Li Yongbin, Hui Linhu, Zou Liping, Li Huyang, Xu Luo, Wang Xiaohua, Chua Stephanie
School of Medical Information Engineering, Zunyi Medical University, Zunyi, China.
Faculty of Computer Science and Information Technology, University Malaysia Sarawak, Sarawak, Malaysia.
JMIR Med Inform. 2022 Oct 20;10(10):e41136. doi: 10.2196/41136.
With the rapid expansion of biomedical literature, biomedical information extraction has attracted increasing attention from researchers. In particular, relation extraction between 2 entities is a long-term research topic.
This study aimed to perform 2 multiclass relation extraction tasks of Biomedical Natural Language Processing Workshop 2019 Open Shared Tasks: relation extraction of Bacteria-Biotope (BB-rel) task and binary relation extraction of plant seed development (SeeDev-binary) task. In essence, these 2 tasks are aimed at extracting the relation between annotated entity pairs from biomedical texts, which is a challenging problem.

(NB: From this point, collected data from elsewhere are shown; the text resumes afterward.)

/-! The handling of events (09_sage_and_safe_states.md R336). -/

theorem EngStands.handleEvent (h : EngStands x s) (e : SEvt) (gone : List Nat) : EngStands x (handleEvent e gone s).1 := by
  have counted : EngStands x (s.when (decide (e.e < 43)) (fun s => s.incrSat (fSAGE_EVT_CNT_cnt e.e))) :=
    h.when fun h => h.incrSat (page_aSAGE_EVT_CNT e.e) rfl
  have noted : EngStands x (noteRecent e (s.when (decide (e.e < 43)) (fun s => s.incrSat (fSAGE_EVT_CNT_cnt e.e)))) :=
    counted.when fun h => h.trans ⟨rfl, rfl, id, fun _ => id⟩
  unfold Machine.handleEvent
  dsimp only
  split
  · exact noted
  · refine .when (.when (.when (noted.each fun m _ hy => hy.sageCommand m _ e.e) fun h => ?effects) fun h => ?record) fun h => ?last
    case effects => exact h.touch (touch_eventEffects (Sub.refl _) e.e _) rfl
    case record => exact h.touch (touch_eventRecord (Sub.refl _) e _ _) rfl
    case last => exact h.touch (touch_eventLast (Sub.refl _) e _ _) rfl

/-- Sage's handling of events leaves the load of Basil's lanes as it was. -/
theorem settle_load (s : State) : (settle s).rd aENG_LOAD = s.rd aENG_LOAD := by
  have events (l : List SEvt) (p : State × List Nat) :
      (l.foldl (fun p e => handleEvent e p.2 p.1) p).1.rd aENG_LOAD = p.1.rd aENG_LOAD := by
    induction l generalizing p with
    | nil => rfl
    | cons e r ih => exact (ih _).trans ((EngStands.refl p.1).handleEvent e p.2).load
  have rounds (n : Nat) (s : State) : (drain n s).rd aENG_LOAD = s.rd aENG_LOAD := by
    induction n generalizing s with
    | zero => rfl
    | succ n ih =>
      unfold drain
      split
      · rfl
      · exact (ih _).trans (events _ _)
  exact rounds 8 s

end Sys2Proof.Proofs
end

section
/-! PROOFS. O22 fails: the load of a window counts the lane-cycles of the steps that still run at its end, which the statement leaves out
(03_basil_control_engine.md R112). -/
namespace Sys2Proof.Proofs
open Sys2Proof Sys2Proof.Machine Sys2Proof.Laws

/-- Context 0 in RUN with a step of 400 lane-cycles on lane 0 that began with the window, at 0; nothing is booked yet. -/
def stepOnLane : State :=
  (State.reset.putCtx 0 { st := .run, ph := .running, deadline := 32 * 400, cost := 400 }).setLanes
    [(0, { ctx := some 0, endAt := 32 * 400 })]

/-- At the end of the window its 400 lane-cycles are a load of 40 units of 10. -/
theorem stepOnLane_load : (loadWindow stepOnLane).shows fENG_LOAD_load = 40 := by decide +kernel

/-- Refutes O22: with a step on a lane, LOAD_WINDOW books its lane-cycles before it shows the load, 40 and not 0. -/
theorem not_kernelStore : ¬ Obligations.KernelStore := by
  unfold Obligations.KernelStore
  rintro ⟨-, -, -, -, -, -, -, window⟩
  obtain ⟨u, run, load, -⟩ := window stepOnLane
  have settled : settle (loadWindow stepOnLane) = settle u := Host.Outcome.next.inj run
  have held : (loadWindow stepOnLane).rd aENG_LOAD = u.rd aENG_LOAD := by rw [← settle_load, settled, settle_load]
  have shown : u.shows fENG_LOAD_load = 40 := by
    rw [← stepOnLane_load]
    unfold State.shows
    rw [held]
  have unbooked : min (stepOnLane.basil.cycles / 10) (2 ^ 24 - 1) = 0 := rfl
  rw [unbooked, shown] at load
  exact absurd load (by decide)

Traditional research methods adopted feature- or kernel-based methods and achieved good performance. For these tasks, we propose a deep learning model based on a combination of several distributed features, such as domain-specific word embedding, part-of-speech embedding, entity-type embedding, distance embedding, and position embedding. The multi-head attention mechanism is used to extract the global semantic features of an entire sentence. Meanwhile, we introduced a dependency-type feature and the shortest dependency path connecting 2 candidate entities in the syntactic dependency graph to enrich the feature representation.
Experiments show that our proposed model has excellent performance in biomedical relation extraction, achieving F scores of 65.56% and 38.04% on the test sets of the BB-rel and SeeDev-binary tasks. Especially in the SeeDev-binary task, the F score of our model is superior to that of other existing models and achieves state-of-the-art performance.

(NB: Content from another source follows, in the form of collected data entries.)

/-- The registers of block JNL in plane 2. -/
def regsJNL2 : List RegDesc :=
  [⟨"JNL_STAT", 2, 0x21, 0xFF, 1, 0x0, 1, 1,
    [⟨JNL_STAT.EXPECT, .ro, 0x0, true⟩, ⟨JNL_STAT.OPEN, .ro, 0x0, true⟩,
     ⟨JNL_STAT.GAPWAIT, .ro, 0x0, true⟩, ⟨JNL_STAT.REJOIN, .stk, 0x0, true⟩,
     ⟨JNL_STAT.NOGUARD, .ro, 0x0, true⟩]⟩,
   ⟨"JNL_CFG", 2, 0x21, 0xFF, 1, 0x1, 1, 1,
    [⟨JNL_CFG.GAPTO, .rw, 0x4, true⟩]⟩,
   ⟨"JNL_CNT", 2, 0x21, 0xFF, 1, 0x2, 1, 1,
    [⟨JNL_CNT.DUPS, .ro, 0x0, true⟩, ⟨JNL_CNT.REFUSED, .ro, 0x0, true⟩,
     ⟨JNL_CNT.CRCERR, .ro, 0x0, true⟩, ⟨JNL_CNT.STRANDED, .ro, 0x0, true⟩]⟩,
   ⟨"JNL_GUARD", 2, 0x21, 0xFF, 1, 0x3, 1, 1,
    [⟨JNL_GUARD.GUARDIAN, .ro, 0x0, true⟩, ⟨JNL_GUARD.GVALID, .ro, 0x0, true⟩,
     ⟨JNL_GUARD.WARD, .ro, 0x0, true⟩, ⟨JNL_GUARD.WLOST, .ro, 0x0, true⟩,
     ⟨JNL_GUARD.MIRRORS, .ro, 0x0, true⟩, ⟨JNL_GUARD.WARDS, .ro, 0x0, true⟩,
     ⟨JNL_GUARD.LOSTW, .ro, 0x0, true⟩]⟩]

/-- The registers of block CHK in plane 2, part 1. -/
def regsCHK2_0 : List RegDesc :=
  [⟨"CHK_CFG", 2, 0x22, 0xFF, 1, 0x0, 1, 1,
    [⟨CHK_CFG.WIDTH, .rw, 0x20, false⟩, ⟨CHK_CFG.REFIN, .rw, 0x1, false⟩,
     ⟨CHK_CFG.REFOUT, .rw, 0x1, false⟩]⟩,
   ⟨"CHK_POLY_LO", 2, 0x22, 0xFF, 1, 0x1, 1, 1,
    [⟨CHK_POLY_LO.POLY, .rw, 0x1EDC6F41, false⟩]⟩,
   ⟨"CHK_POLY_HI", 2, 0x22, 0xFF, 1, 0x2, 1, 1,
    [⟨CHK_POLY_HI.POLY, .rw, 0x0, false⟩]⟩,
   ⟨"CHK_INIT_LO", 2, 0x22, 0xFF, 1, 0x3, 1, 1,
    [⟨CHK_INIT_LO.INIT, .rw, 0xFFFFFFFF, false⟩]⟩,
   ⟨"CHK_INIT_HI", 2, 0x22, 0xFF, 1, 0x4, 1, 1,
    [⟨CHK_INIT_HI.INIT, .rw, 0x0, false⟩]⟩,
   ⟨"CHK_XOR_LO", 2, 0x22, 0xFF, 1, 0x5, 1, 1,
    [⟨CHK_XOR_LO.XOROUT, .rw, 0xFFFFFFFF, false⟩]⟩,
   ⟨"CHK_XOR_HI", 2, 0x22, 0xFF, 1, 0x6, 1, 1,
    [⟨CHK_XOR_HI.XOROUT, .rw, 0x0, false⟩]⟩,
   ⟨"CHK_ADDR", 2, 0x22, 0xFF, 1, 0x7, 1, 1,
    [⟨CHK_ADDR.ADDR, .rw, 0x0, false⟩]⟩,
   ⟨"CHK_LEN", 2, 0x22, 0xFF, 1, 0x8, 1, 1,
    [⟨CHK_LEN.LEN, .rw, 0x0, false⟩]⟩,
   ⟨"CHK_CTRL", 2, 0x22, 0xFF, 1, 0x9, 1, 1,
    [⟨CHK_CTRL.GO, .wo, 0x0, false⟩, ⟨CHK_CTRL.ABORT, .wo, 0x0, false⟩]⟩,
   ⟨"CHK_STAT", 2, 0x22, 0xFF, 1, 0xA, 1, 1,
    [⟨CHK_STAT.BUSY, .ro, 0x0, false⟩, ⟨CHK_STAT.DONE, .stk, 0x0, false⟩,
     ⟨CHK_STAT.ERR, .stk, 0x0, false⟩, ⟨CHK_STAT.OWNER, .ro, 0x0, false⟩]⟩,
   ⟨"CHK_RES_LO", 2, 0x22, 0xFF, 1, 0xB, 1, 1,
    [⟨CHK_RES_LO.RESULT, .ro, 0x0, false⟩]⟩]

/-- The registers of block CHK in plane 2, part 2. -/
def regsCHK2_1 : List RegDesc :=
  [⟨"CHK_RES_HI", 2, 0x22, 0xFF, 1, 0xC, 1, 1,
    [⟨CHK_RES_HI.RESULT, .ro, 0x0, false⟩]⟩]

/-- The registers of block BOOT in plane 2. -/
def regsBOOT2 : List RegDesc :=
  [⟨"BOOT_STAT", 2, 0x23, 0xFF, 1, 0x0, 1, 1,
    [⟨BOOT_STAT.ROMOK, .ro, 0x0, true⟩, ⟨BOOT_STAT.FUSEOK, .ro, 0x0, true⟩,
     ⟨BOOT_STAT.STRAPOK, .ro, 0x0, true⟩, ⟨BOOT_STAT.CSTERR, .stk, 0x0, true⟩,
     ⟨BOOT_STAT.CALDONE, .ro, 0x0, true⟩, ⟨BOOT_STAT.CALFAIL, .stk, 0x0, true⟩,
     ⟨BOOT_STAT.START, .ro, 0x0, true⟩, ⟨BOOT_STAT.CST, .ro, 0x0, true⟩]⟩,
   ⟨"BOOT_LOAD", 2, 0x23, 0xFF, 1, 0x1, 1, 1,
    [⟨BOOT_LOAD.LOADID, .ro, 0x0, true⟩, ⟨BOOT_LOAD.STATE, .ro, 0x0, true⟩,
     ⟨BOOT_LOAD.ENDSEEN, .ro, 0x0, true⟩, ⟨BOOT_LOAD.BLOCKS, .ro, 0x0, true⟩,
     ⟨BOOT_LOAD.ERR, .ro, 0x0, true⟩]⟩,
   ⟨"BOOT_LOADCRC", 2, 0x23, 0xFF, 1, 0x2, 1, 1,
    [⟨BOOT_LOADCRC.CRC, .ro, 0x0, true⟩]⟩,
   ⟨"BOOT_IMAGE", 2, 0x23, 0xFF, 1, 0x3, 1, 1,
    [⟨BOOT_IMAGE.LENGTH, .ro, 0x0, true⟩, ⟨BOOT_IMAGE.SIGNED, .ro, 0x0, true⟩,
     ⟨BOOT_IMAGE.KEYIDX, .ro, 0x0, true⟩, ⟨BOOT_IMAGE.VERIFIED, .ro, 0x0, true⟩]⟩,
   ⟨"BOOT_VERSION", 2, 0x23, 0xFF, 1, 0x4, 1, 1,
    [⟨BOOT_VERSION.VERSION, .ro, 0x0, true⟩]⟩,
   ⟨"BOOT_MISS", 2, 0x23, 0xFF, 1, 0x5, 1, 1,
    [⟨BOOT_MISS.FIRSTMISS, .ro, 0xFFFF, true⟩, ⟨BOOT_MISS.BADBLK, .ro, 0x0, true⟩]⟩]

We demonstrated that the multi-head attention mechanism can learn relevant syntactic and semantic features in different representation subspaces and different positions to extract comprehensive feature representation. Moreover, syntactic dependency features can improve the performance of the model by learning dependency relation between the entities in biomedical texts.
随着生物医学文献的迅速增长,生物医学信息提取已引起研究人员越来越多的关注。特别是,两个实体之间的关系提取是一个长期的研究课题。
本研究旨在执行2019年生物医学自然语言处理研讨会开放共享任务中的两个多类关系提取任务:细菌-生物群落关系提取(BB-rel)任务和植物种子发育二元关系提取(SeeDev-binary)任务。从本质上讲,这两个任务旨在从生物医学文本中提取注释实体对之间的关系,这是一个具有挑战性的问题。
传统研究方法采用基于特征或核的方法,并取得了良好的性能。对于这些任务,我们提出了一种基于多种分布式特征组合的深度学习模型,如特定领域词嵌入、词性嵌入、实体类型嵌入、距离嵌入和位置嵌入。多头注意力机制用于提取整个句子的全局语义特征。同时,我们引入了依存类型特征和句法依存图中连接两个候选实体的最短依存路径,以丰富特征表示。
实验表明,我们提出的模型在生物医学关系提取方面具有优异的性能,在BB-rel和SeeDev-binary任务的测试集上分别达到了65.56%和38.04%的F分数。特别是在SeeDev-binary任务中,我们模型的F分数优于其他现有模型,并达到了当前的最优性能。
我们证明了多头注意力机制可以在不同的表示子空间和不同位置学习相关的句法和语义特征,以提取综合特征表示。此外,句法依存特征可以通过学习生物医学文本中实体之间的依存关系来提高模型的性能。